Fünf mögliche Szenarien für die Zukunft der EU

Das Weißbuch enthält fünf verschiedene Szenarien, wie sich die EU weiterentwickeln könnte. Eine Vorfestlegung auf ein Szenario nimmt die Kommission nicht vor.

Szenario 1: Weiter wie bisher

Bei diesem Szenario würde die aktuelle Politik der EU, aber auch die mit der Bratislava-Erklärung der Staats- und Regierungschefs beschlossene stärkere Ausrichtung auf den Binnenmarkt, auf Wachstum und Beschäftigung mit 27 Mitgliedstaaten fortgeführt. Die Kommission geht davon aus, dass dieses Szenario zwar zu einigen positiven Ergebnissen und Fortschritten führen kann, zugleich werden bestehende Differenzen jedoch nicht strukturell angegangen und können die Einheit der EU 27 weiter auf die Probe stellen.

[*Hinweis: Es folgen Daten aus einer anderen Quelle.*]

-- ==== Sys2Proof/Machine/Dispatch.lean ====
section
/-!
DEFINITION. The meaning of every row of the opcode table, one arm each.
-/

namespace Sys2Proof.Machine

Szenario 2: Schwerpunkt Binnenmarkt

Szenario 2 skizziert eine EU 27, die sich auf den Binnenmarkt fokussiert. Bei Herausforderungen, die mehrere Mitgliedstaaten betreffen, würde auf bilateraler Ebene statt auf Gemeinschaftsebene zusammengearbeitet. Bis 2025 wäre somit das Funktionieren des Binnenmarktes die Hauptdaseinsberechtigung der EU. Die Kommission befürchtet bei diesem Szenario, dass aufgrund weiter bestehender Differenzen zwischen den Mitgliedstaaten bei Verbraucher-, Umwelt- und Sozialstandards ein „Wettlauf nach unten“ droht und die Stabilität der Wirtschafts- und Währungsunion gefährdet ist.

Szenario 3: Wer mehr will, tut mehr

Dieses Szenario sieht vor, dass sich in einzelnen Fragen eine „Koalition der Willigen“ bildet, die stärker zusammenarbeitet und damit die europäische Integration in verschiedenen Konstellationen vorantreibet. Aus Sicht der Kommission könnten Themen wie Verteidigung, Terrorismusbekämpfung, Steuern oder Soziales betroffen sein. Dieses Szenario kommt dem von Bundeskanzlerin Merkel in den letzten Wochen propagierten „Europa der verschiedenen Geschwindigkeiten“ am nächsten. Die Kommission warnt allerdings, dass die Beschlussfassung aufgrund der unterschiedlichen Integrationsstufen deutlich komplexer würde.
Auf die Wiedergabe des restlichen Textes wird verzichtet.